I have seen many different protocols on making acrylamide gels for RDC measurements which include usually one of the following 1)drying the gel and re-swelling with protein solution 2)allowing equilibration of protein into an already swelled gel
It seems as though you can get a much higher protein conc. if you dry the gel so what is the advantage to letting it equilibrate?
asked Jan 24 '12 at 08:42
I have heard that people use the soaking into a swelled gel method to avoid introducing inhomogeneity in the gel due to drying. I use the drying method, but I have seen that it can cause the gel to get a bubble in it.

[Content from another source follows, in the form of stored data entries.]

-- ==== Sys2Proof/Machine/Energy.lean ====
section
/-!
DEFINITION. The energy accountant: grants and the pool (15 R500-R506), planning (R507), operating points and
parking (R494-R496), calibration (R499), and the handles of a core (08 R272).
-/
namespace Sys2Proof.Machine

/-! ### Operating points (R494) -/

/-- Regulator voltage of a point, in mV. -/
def pointMv (k : Nat) : Nat := [550, 570, 590, 610, 630, 650, 675, 700, 725, 750, 780, 815, 850].getD k 550

/-- Leakage of one bench, in W/100. -/
def pointLeak (k : Nat) : Nat := [125, 132, 140, 148, 157, 166, 178, 190, 203, 217, 234, 255, 278].getD k 125

/-- The dynamic scale s. -/
def pointS (k : Nat) : Rat := ((pointMv k * pointMv k : Nat) : Rat) / ((562500 : Nat) : Rat)

/-- S16 = round(s × 2^16), ties to even (R503). -/
def pointS16 (k : Nat) : Nat :=
  let n := pointMv k * pointMv k * 65536
  let q := n / 562500
  let r := n % 562500
  if 2 * r > 562500 ∨ (2 * r = 562500 ∧ q % 2 = 1) then q + 1 else q

/-- The charge of a request, in µJ (R503). -/
def chargeOf (nj k kd : Nat) : Nat := ceilDiv (nj * pointS16 k * kd) (1000 * 2 ^ 30)

/-- The physical cores of a bench. -/
def benchCores (b : Nat) : List Nat :=
  (List.range 4).map fun k => 16 * (9 * (b / 18 / 2) + (b % 18) / 2) + 8 * (b / 18 % 2) + 4 * (b % 2) + k

/-! ### Energy (R497, R498)

Energies are kept exactly, in units of half a femtojoule × (mV)² × KD's code: `energyUnit` of them are 1 µJ. -/

/-- Half femtojoules of an event at point 9 and KD = 1, by kind. -/
def evWeight (k : Nat) : Nat := [30, 15, 8, 44, 80, 12000, 15000, 8000, 6000, 1200, 2000, 16000, 24000].getD k 0

/-- Half femtojoules of an HBM line. -/
abbrev lineWeight : Nat := 2150000

abbrev energyUnit : Nat := 2000000000 * (562500 * 16384)

def Chip.kd (s : Chip) : Nat := field (s.reg rEN_CAL) 0 16

/-- Half femtojoules of the events that a core has counted and not folded. -/
def Core.evEnergy (c : Core) : Nat := (List.range 13).foldl (fun e k => e + evWeight k * NatMap.rd c.ev k) 0

/-- The point in force of a bench. -/
def Chip.pointOf (s : Chip) (b : Nat) : Nat := field (s.reg (rEN_B_PT b)) 0 4

/-- The dynamic energy of a bench, by the s of its point and KD. -/
def Chip.benchDyn (s : Chip) (b : Nat) : Nat :=
  (s.bench b).dyn + (benchCores b).foldl (fun e p => e + (s.core p).evEnergy) 0 * (pointMv (s.pointOf b) * pointMv (s.pointOf b)) * s.kd

/-- The leakage of a bench, at the point in force on each tick: 1/100 W over 1 ns is 20,000 half femtojoules. -/
def Chip.benchLeak (s : Chip) (b : Nat) : Nat :=
  (s.bench b).leak + (s.now - (s.bench b).baseTick) * (20000 * pointLeak (s.pointOf b)) * (562500 * 16384)

/-- EN_Bnn_E: the whole microjoules that a bench has counted (R498). -/
def Chip.benchE (s : Chip) (b : Nat) : Nat := (s.benchDyn b + s.benchLeak b) / energyUnit % 2 ^ 64

/-- The dynamic energy of the HBM, at s = 1. -/
def Chip.hbmDyn (s : Chip) : Nat := s.en.hbm + s.en.lines * lineWeight * 562500 * s.kd

/-- The part's counted dynamic energy. -/
def Chip.dynAll (s : Chip) : Nat := (List.range 72).foldl (fun e b => e + s.benchDyn b) s.hbmDyn

/-- The leakage that the part's benches have counted. -/
def Chip.leakAll (s : Chip) : Nat := (List.range 72).foldl (fun e b => e + s.benchLeak b) 0

/-- Accesses that the units of a bench repeat within their operations count on it (log 97). -/
def Chip.repeats (s : Chip) (b : Nat) (r : Repeats) : Chip :=
  s.onCore ((benchCores b).headD 0) fun c => ((c.count mRead r.reads).count mWrite r.writes).count mTile r.regs

/-- The events that a bench has counted so far are folded into its dynamic energy, at the point and the KD in force. -/
def Chip.foldBench (s : Chip) (b : Nat) : Chip :=
  (benchCores b).foldl (fun s p => s.onCore p fun c => { c with ev := [] }) (s.setBench b { s.bench b with dyn := s.benchDyn b })

/-- Every event counted so far is folded, before KD changes. -/
def Chip.foldAll (s : Chip) : Chip :=
  let s := (List.range 72).foldl Chip.foldBench s
  { s with en := { s.en with hbm := s.hbmDyn, lines := 0 } }

/-! ### The pool (R501) -/

def Chip.pool (s : Chip) : Int := signedOf 64 (s.reg rEN_POOL)
def Chip.setPool (s : Chip) (v : Int) : Chip := s.setReg rEN_POOL (wrapInt 64 v)
def Chip.envelope (s : Chip) : Nat := field (s.reg rEN_ENV) 0 11
/-- CAP = E × 1 ms. -/
def Chip.poolCap (s : Chip) : Int := ((s.envelope * 1000 : Nat) : Int)

def Chip.setQueue (s : Chip) (q : List GrantReq) : Chip :=
  { s with en := { s.en with queue := q } }.setField rEN_STAT 7 15 (min q.length 16384)

/-- The envelope changes: CAP changes on the same tick and the pool is clamped. -/
def Chip.setEnvelope (s : Chip) (w : Nat) : Chip :=
  let s := s.setReg rEN_ENV (w % 2 ^ 11)
  s.setPool (min s.pool s.poolCap)

/-- An accepted ENV_SET (R500): at once with no job RUNNING, else at the boundary that ends the running step.
The second result is the step number reported. -/
def Chip.envAccept (s : Chip) (w : Nat) : Chip × Nat :=
  if s.job.st = .running then
    let e := s.job.step + 1
    ((s.setReg rEN_ENV (s.envelope + 2 ^ 11 + w % 2 ^ 11 * 2 ^ 12)).setReg rEN_ENV_STEP (e % 2 ^ 48), e)
  else (s.setEnvelope w, s.job.step)

/-- A pending envelope comes into force at its boundary. -/
def Chip.envBoundary (s : Chip) : Chip :=
  let v := s.reg rEN_ENV
  if bitOf v 11 then s.setEnvelope (field v 12 11) else s

/-! ### Requests (R502, R503) -/

/-- min(charge, CAP) ≤ P. -/
def Chip.grantable (s : Chip) (g : GrantReq) : Bool :=
  let ch : Int := chargeOf g.nj (field (s.reg (rEN_B_PT (benchOf g.p))) 0 4) (field (s.reg rEN_CAL) 0 16)
  bitOf (s.reg rEN_STAT) 0 && decide (min ch s.poolCap ≤ s.pool)

/-- GRANT_REQUEST_MSG: the oldest request of a core arrives and is queued. -/
def grantRequestMsgCmd (s : Chip) (p h : Nat) : Chip :=
  match s.en.sent.find? fun g => decide (g.p = p) && decide (g.handle = h) with
  | none => s
  | some g =>
    let wait := !s.en.queue.isEmpty || !s.grantable g
    let s := { s with en := { s.en with sent := s.en.sent.erase g } }
    let s := s.setQueue (s.en.queue ++ [{ g with at_ := s.now, deferred := wait }])
    if wait then s.bump rEN_DEFER_CNT 1 else s

def Core.setGrant (c : Core) (h : Nat) (f : Grant → Grant) : Core :=
  { c with grants := c.grants.map fun g => if g.handle = h then f g else g }

/-- GRANT_ISSUE: the head request is granted and charged, and the handle is held. -/
def grantIssueCmd (s : Chip) : Chip :=
  match s.en.queue with
  | [] => s
  | g :: rest =>
    if !s.grantable g then s else
    let ch := chargeOf g.nj (field (s.reg (rEN_B_PT (benchOf g.p))) 0 4) (field (s.reg rEN_CAL) 0 16)
    let s := (s.setQueue rest).setPool (s.pool - (ch : Int))
    let s := s.bump rEN_GRANT_CNT 1
    let us := (s.now - g.at_) / 1000
    let s := s.setReg rEN_DEFER_MAX (max (s.reg rEN_DEFER_MAX) (min us 0xFFFFFFFF))
    s.onCore g.p fun c => c.setGrant g.handle fun x =>
      { x with held := true, charge := ch, state := if x.state = 1 then 2 else x.state }

/-- A request is withdrawn. -/
def Chip.withdraw (s : Chip) (p h : Nat) : Chip :=
  let keep := fun (g : GrantReq) => !(decide (g.p = p) && decide (g.handle = h))
  let s := { s with en := { s.en with sent := s.en.sent.filter keep } }
  s.setQueue (s.en.queue.filter keep)

/-- A handle ends unspent: its charge returns at once, or its request is withdrawn (R503; 08 R272). -/
def Chip.releaseGrant (s : Chip) (p h : Nat) : Chip :=
  match (s.core p).grants.find? fun g => g.handle == h with
  | none => s
  | some g =>
    let s := if g.held then s.setPool (s.pool + (g.charge : Int)) else s.withdraw p h
    s.onCore p fun c => { c with grants := c.grants.filter fun x => x.handle ≠ h }

/-- A handle ends with its block complete: the charge counts against the period's measured energy (R501). -/
def Chip.spendGrant (s : Chip) (p h : Nat) : Chip :=
  match (s.core p).grants.find? fun g => g.handle == h with
  | none => s
  | some g =>
    let s := if g.held then { s with en := { s.en with doneCharge := s.en.doneCharge + g.charge } } else s.withdraw p h
    s.onCore p fun c => { c with grants := c.grants.filter fun x => x.handle ≠ h }

/-- The handles of a core at its block reset (13 R459). -/
def Chip.settleGrants (s : Chip) (p : Nat) : Chip :=
  (s.core p).grants.foldl (fun s g => if g.state = 3 then s.spendGrant p g.handle else s.releaseGrant p g.handle) s

/-! ### Accounting (R498, R501, R499, R505) -/

/-- ACCOUNTING_PERIOD: `pkg` is the measured package energy of the period in µJ, `benches` the accesses that the units
of each bench repeated in it, which the benches count whether or not the accountant runs. -/
def accountingPeriodCmd (s : Chip) (pkg : Nat) (benches : List Repeats) : Chip :=
  let s := (List.range 72).foldl (fun s b => s.repeats b (benches.getD b {})) s
  if !bitOf (s.reg rEN_STAT) 0 then s else
  let s := s.bump rEN_PKG_E pkg
  let u : Int := (pkg : Int) - (s.en.doneCharge : Int)
  let s := s.setPool (min s.poolCap (s.pool + ((s.envelope * 10 : Nat) : Int) - u))
  { s with en := { s.en with doneCharge := 0 } }

/-- The KD that a calibration sets before its clamp: KD × (0.75 + 0.25 × measured ÷ counted), both in `energyUnit`ths of
1 µJ. The rounding of an inexact result, and the result with nothing counted, are free (log 54). -/
def calResult (kd : Nat) (measured : Int) (counted n : Nat) : Nat :=
  let num := ((kd : Int) * (3 * (counted : Int) + measured)).toNat
  let den := 4 * counted
  if counted = 0 then Config.free n 0 % 2 ^ 16 else num / den + (if num % den = 0 then 0 else Config.free n 1 % 2)

/-- The package energy of an interval without its leakage and fixed terms (R499): `measured` of the package and `counted`
for the fixed powers, in µJ, and the leakage of the benches. -/
def Chip.calNet (s : Chip) (measured counted : Nat) : Int :=
  ((measured : Int) - (counted : Int)) * (energyUnit : Int) - ((s.leakAll - s.en.leakMark : Nat) : Int)

/-- CALIBRATION: `measured` is the measured package energy of the interval and `counted` what it counted at fixed power, for
links, ports and chip-level islands; the benches and the HBM have counted the rest (R497, R499). -/
def calibrationCmd (s : Chip) (measured counted n : Nat) : Chip :=
  let all := s.dynAll
  let v := calResult s.kd (s.calNet measured counted) (all - s.en.calMark) n
  let hi := decide (v ≥ 0x5000)
  let lo := decide (v ≤ 0x3000)
  let leak := s.leakAll
  let s := s.foldAll
  let s := { s with en := { s.en with calMark := all, leakMark := leak } }.setReg rEN_CAL (if hi then 0x5000 else if lo then 0x3000 else v)
  if hi || lo then (s.setField rEN_STAT 1 1 1).log .calClamp else s

/-- EXCEED_CHECK: `mw` is the mean package power of the last 100 ms in mW. -/
def exceedCheckCmd (s : Chip) (mw : Nat) : Chip :=
  let s := s.setReg rEN_PKG_P (min (mw / 1000) 0xFFFF)
  if mw > s.envelope * 1020 then ((s.setField rEN_STAT 2 1 1).countTo rEN_EXCEED_CNT 0 32).log .exceed else s

/-- ACCOUNTANT_RUNNING (R506). -/
def accountantRunningCmd (s : Chip) : Chip :=
  if bitOf (s.reg rEN_STAT) 0 then s else (s.setField rEN_STAT 0 1 1).setPool 0

/-! ### Points (R495, R496, R507) -/

/-- Does some core of the bench hold a dispatched block? -/
def Chip.benchBusy (s : Chip) (b : Nat) : Bool := (benchCores b).any fun p => !(s.core p).blocks.isEmpty

/-- The bench runs at a point from now on; its energy so far is counted at the old one. -/
def Chip.setPoint (s : Chip) (b pt : Nat) : Chip :=
  let x := s.bench b
  let cyc := x.base + (s.now - x.baseTick) * (9 + s.pointOf b) / 10
  let leak := s.benchLeak b
  let s := s.foldBench b
  (s.setBench b { s.bench b with base := cyc, baseTick := s.now, leak := leak }).setField (rEN_B_PT b) 0 4 pt

/-- POINT_CHANGE: the bench takes the point of the plan; it waits for a dispatched block. -/
def pointChangeCmd (s : Chip) (b : Nat) : Chip :=
  if b ≥ 72 then s else
  let v := s.reg (rEN_B_PT b)
  if field v 4 4 = field v 0 4 ∨ field v 4 4 > 12 then s
  else if s.benchBusy b then s.setField (rEN_B_PT b) 8 1 1
  else (s.setPoint b (field v 4 4)).setField (rEN_B_PT b) 8 1 0

/-- Does the bench hold a core of a RUNNING job? -/
def Chip.benchInJob (s : Chip) (b : Nat) : Bool :=
  decide (s.job.st = .running) && (benchCores b).any fun p => match s.logOf p with
    | some (x, y) => decide (x < field (listLe s.job.image 16 1) 0 8) && decide (y < field (listLe s.job.image 17 1) 0 8)
    | none => false

/-- BENCH_PARK: no block of the bench is in flight (R495). -/
def benchParkCmd (s : Chip) (b : Nat) : Chip :=
  if b ≥ 72 ∨ s.benchInJob b ∨ s.benchBusy b then s
  else ((s.setPoint b 0).setField (rEN_B_PT b) 4 4 0).setField (rEN_B_PT b) 10 1 1

/-- What a plan predicts from (R507): bench dynamic energy at the nominal point and uncore energy in µJ, cycles of the
busiest bench, fixed power in W/100. -/
structure PlanPred where
  eb : Rat
  eu : Rat
  cyc : Nat
  fixed : Nat

/-- The benches of the running job. -/
def Chip.jobBenches (s : Chip) : List Nat := (List.range 72).filter s.benchInJob

/-- What the step just ended predicts for the next: the bench energy counted in it less leakage, divided by the s of its
point, and the HBM energy counted in it with the energy of links and ports that the accountant measured. -/
def Chip.stepPred (s : Chip) (m : PlanMeas) : PlanPred :=
  let d := s.jobBenches.foldl (fun e b => e + (s.benchDyn b - s.en.stepMark.getD b 0)) 0
  { eb := (d : Rat) / (energyUnit : Rat) / pointS s.job.pt
    eu := ((s.hbmDyn - s.en.hbmMark : Nat) : Rat) / (energyUnit : Rat) + (m.eu : Rat), cyc := m.cyc, fixed := m.fixed }

/-- A step boundary: the energy of the next step counts from here. -/
def Chip.markStep (s : Chip) : Chip :=
  { s with en := { s.en with stepMark := (List.range 72).map s.benchDyn, hbmMark := s.hbmDyn } }

/-- Predicted package power at a point, in W/100, as a rational (R507). -/
def predicted100 (s : Chip) (m : PlanPred) (k : Nat) : Rat :=
  let dyn : Rat := m.eb * pointS k * ((s.kd : Rat) / 16384) + m.eu
  let nj := s.jobBenches.length
  dyn * (((9 + k) * 10000 : Nat) : Rat) / ((m.cyc : Nat) : Rat) + ((nj * pointLeak k + (72 - nj) * pointLeak 0 + m.fixed : Nat) : Rat)

/-- The part's choice for the next step: the highest point within the envelope, or 0; free when nothing was
counted. -/
def planPoint (s : Chip) (m : PlanPred) (n : Nat) : Nat :=
  if m.cyc = 0 then Config.free n 0 % 13 else
  (List.range 13).foldl (fun b k => if predicted100 s m k ≤ ((s.envelope * 100 : Nat) : Rat) then k else b) 0

/-- The plan of the step to come: every bench of the job takes the point. -/
def Chip.setPlan (s : Chip) (pt : Nat) : Chip :=
  let s := s.setField rEN_STAT 3 4 pt
  (List.range 72).foldl (fun s b => if s.benchInJob b then
    (s.setField (rEN_B_PT b) 4 4 pt).setField (rEN_B_PT b) 10 1 0 else s) s

end Sys2Proof.Machine
end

answered Jan 30 '12 at 07:01
It matters what kind of gel you are trying to prepare, i.e. either a compressed gel (where you set the plunger/piston in the shigemi tube to a certain level and then let the gel swell with the protein solution) or a stretched gel (where you use an apparatus to get the gel swollen with protein solution into the NMR tube). So, if it is compressed, I think one has to use a dry gel, while if it is stretched one has an option to do it two ways as you have mentioned.
I do agree with the previous answer that swelling a dried gel with protein solution might result in inhomogenous alignment (which could be inferred from the line shape of resonance lines).
answered Apr 19 '13 at 08:29
I've tried both, and find I prefer the drying method, and I never had any homogeneity problems with it. You do have to be careful to get the dried gel out of the casting chamber intact, and the gels are sticky so we always dried them on a teflon plate.